Testaverde inherited the starting job when Cowboys surprisingly released playoff-tested starter Quincy Carter for allegedly failing a drug test.

Testaverde showed his age with an NFL-leading 20 interceptions.

He was overtaxed — 495 attempts was the third-highest total of his 21-year career — and went 5-10 ahead of backup Drew Henson (former Yankees prospect) and an unheralded second-year prospect named Tony Romo before returning to the Jets as a backup in 2005.

Drew Brees (2020, 390)

The raw numbers for Brees (9-3 record, 24 touchdowns, six interceptions) are good.

But the decline was evident long before the Saints were upset by Brady’s Buccaneers in the playoffs.

Brees missed four games with broken ribs, but injuries to his right shoulder earlier in his career ultimately sapped his arm strength after more than 10,000 passes.

His yards-per-attempt (7.5) in 2020 was tied for his second-lowest since 2007.

Brees retired after the season.

Brett Favre (2010, 358)

The end snuck up fast on Favre, who had unretired twice and had the Vikings on the verge of the Super Bowl with his career-best and NFL-leading 1.3 percent interception rate in 2009.

But Favre was enduring a miserable 2010 season — 10 touchdowns and 18 interceptions — for the 4-7 Vikings when a sprained AC joint in his shoulder led to the end of his NFL-record streak of 297 consecutive starts.

Minnesota Vikings quarterback Brett Favre is sacked by Chicago Bears’ Corey Wootton during the second quarter of an NFL football game Monday, Dec. 20, 2010. AP

He returned after one game missed and suffered a concussion on the final snap of his career, with two games to go.

Doug Flutie (2003, 167)

Long before he retired as the NFL’s all-time leader in completions, attempts and completion percentage, Brees was benched for the 41-year-old Flutie with the Chargers off to a 1-7 start.

Flutie completed 54.5 percent of his passes — almost exactly his career average — and combined for 11 passing and rushing touchdowns with just four interceptions while going 2-3 before giving the job back to Brees.

He stuck around two more years as a backup.

George Blanda (1968, 49)

By this point, Blanda, who led the NFL in completions and attempts from 1963-65, primarily was a kicker.

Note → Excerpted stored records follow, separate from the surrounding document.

/-- One cycle of one block's arbiter: the pointers, the requests that wait and those granted in the cycle (R41). -/
def arbBlock (s : State) (b : Nat) (x : Tab Nat × List MemReq × List MemReq) :
    Tab Nat × List MemReq × List MemReq :=
  let (ptrs, wait, out) := x
  match rrGrant (tabGet 0 ptrs b) 17 fun k => wait.any fun r => decide (blockOfReq s r = some (b, k)) with
  | none => x
  | some k => match wait.find? fun r => decide (blockOfReq s r = some (b, k)) with
    | none => x
    | some r => (tabSet ptrs b ((k + 1) % 17), wait.erase r, out ++ [r])

/-- A request's index at its region's arbiter: its block, 8 for the pipeline and 9 for the dispatcher (R40). -/
def regionIdx (s : State) (r : MemReq) : Nat :=
  match blockOfReq s r with
  | some (b, _) => b % 8
  | none => match r.reader with
    | .pipeline _ _ _ => 8
    | _ => 9

/-- Whether a request passes a region's arbiter: those of a region's blocks, pipeline and dispatcher do. -/
def regional (r : MemReq) : Bool :=
  match r.reader with
  | .task _ _ => true
  | .blockDma _ _ _ _ => true
  | .dispatcher _ => true
  | .pipeline _ _ _ => true
  | _ => false

/-- Promotion and class of a request that reached an arbiter in cycle `e.1`. `now` counts NoC cycles, of which 20 make
10 ns (R8, R347). -/
def arbRank (s : State) (now : Nat) (e : Nat × MemReq) : List Nat :=
  [if 20 * s.mem.ages.getD (classCode e.2.cls) 0 < now - e.1 then 0 else 1, classCode e.2.cls, e.1]

/-- The order of a region's arbiter: promoted requests, class, age, then the lower index (R40, R347). -/
def regionRank (s : State) (now : Nat) (e : Nat × MemReq) : List Nat := arbRank s now e ++ [regionIdx s e.2]

/-- The order of a chip arbiter: promoted requests, class, age, then the lower NoC port (R40, R347). -/
def chipRank (s : State) (now : Nat) (e : Nat × MemReq) : List Nat := arbRank s now e ++ [e.2.port]

/-- The first of a list in an order given by ranks; equal ranks keep their order. -/
def bestOf (rank : Nat × MemReq → List Nat) : List (Nat × MemReq) → Option (Nat × MemReq)
  | [] => none
  | e :: es => match bestOf rank es with
    | none => some e
    | some x => if listLt (rank x) (rank e) then some x else some e

/-- One cycle of the arbiters of one level, of which each grants one of the requests for its target: the requests
granted, in the order of their ranks, and those that still wait. -/
def grantsOf (target : MemReq → Nat) (rank : Nat × MemReq → List Nat) :
    Nat → List Nat → List (Nat × MemReq) → List MemReq × List (Nat × MemReq)
  | 0, _, w => ([], w)
  | fuel + 1, taken, w =>
    match bestOf rank (w.filter fun e => !taken.contains (target e.2)) with
    | none => ([], w)
    | some e =>
      let z := grantsOf target rank fuel (target e.2 :: taken) (w.erase e)
      (e.2 :: z.1, z.2)

/-- The cycles of the arbiters until every request has its grant: in each, every block's arbiter passes one request to
its region's, the arbiter of each NoC port of a region passes one on, and the chip arbiter of each controller grants
one. Answers the requests in the order of their grants, and the blocks' pointers. -/
def arbCycles (s : State) :
    Nat → Nat → Tab Nat → List MemReq → List (Nat × MemReq) → List (Nat × MemReq) → List MemReq × Tab Nat
  | 0, _, ptrs, _, _, _ => ([], ptrs)
  | fuel + 1, now, ptrs, wait, atRegion, atChip =>
    let blocks := (wait.filterMap fun r => (blockOfReq s r).map Prod.fst).eraseDups
    let x := blocks.foldl (fun x b => arbBlock s b x) (ptrs, wait, [])
    let w1 := atRegion ++ x.2.2.map fun r => (now, r)
    let y := grantsOf (fun r => r.port) (regionRank s now) w1.length [] w1
    let w2 := atChip ++ y.1.map fun r => (now, r)
    let z := grantsOf (fun r => (homeOf s r.addr).1) (chipRank s now) w2.length [] w2
    let rest := arbCycles s fuel (now + 1) x.1 x.2.1 y.2 z.2
    (z.1 ++ rest.1, rest.2)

He started one game at quarterback over his final nine seasons (retiring at 48 years old in 1975) and led the Raiders to a 43-7 win with four touchdown passes against the Broncos.

Quarterback Earl Morrall #15 of the Miami Dolphins drops back to pass against the New York Jets during an NFL football game at The Orange Bowl November 19, 1972. Getty Images

Earl Morrall (1975, 43)

A former NFL MVP (1968) who was best known as a backup to Hall of Famers Johnny Unitas and Bob Griese completed 26 passes over five games in his penultimate season.

The last of his 102 career starts, for the Dolphins on Dec. 1, 1975, made him the oldest quarterback to start a NFL game for nearly 30 years.

Mark Brunell (2011, 3)

What Jets fan can forget Brunell’s three passes — the totality of his season — in relief of Mark Sanchez at the end of a 45-19 loss to Eagles during the final year of his career?

Brunell started just one game (for the Saints) after turning 37.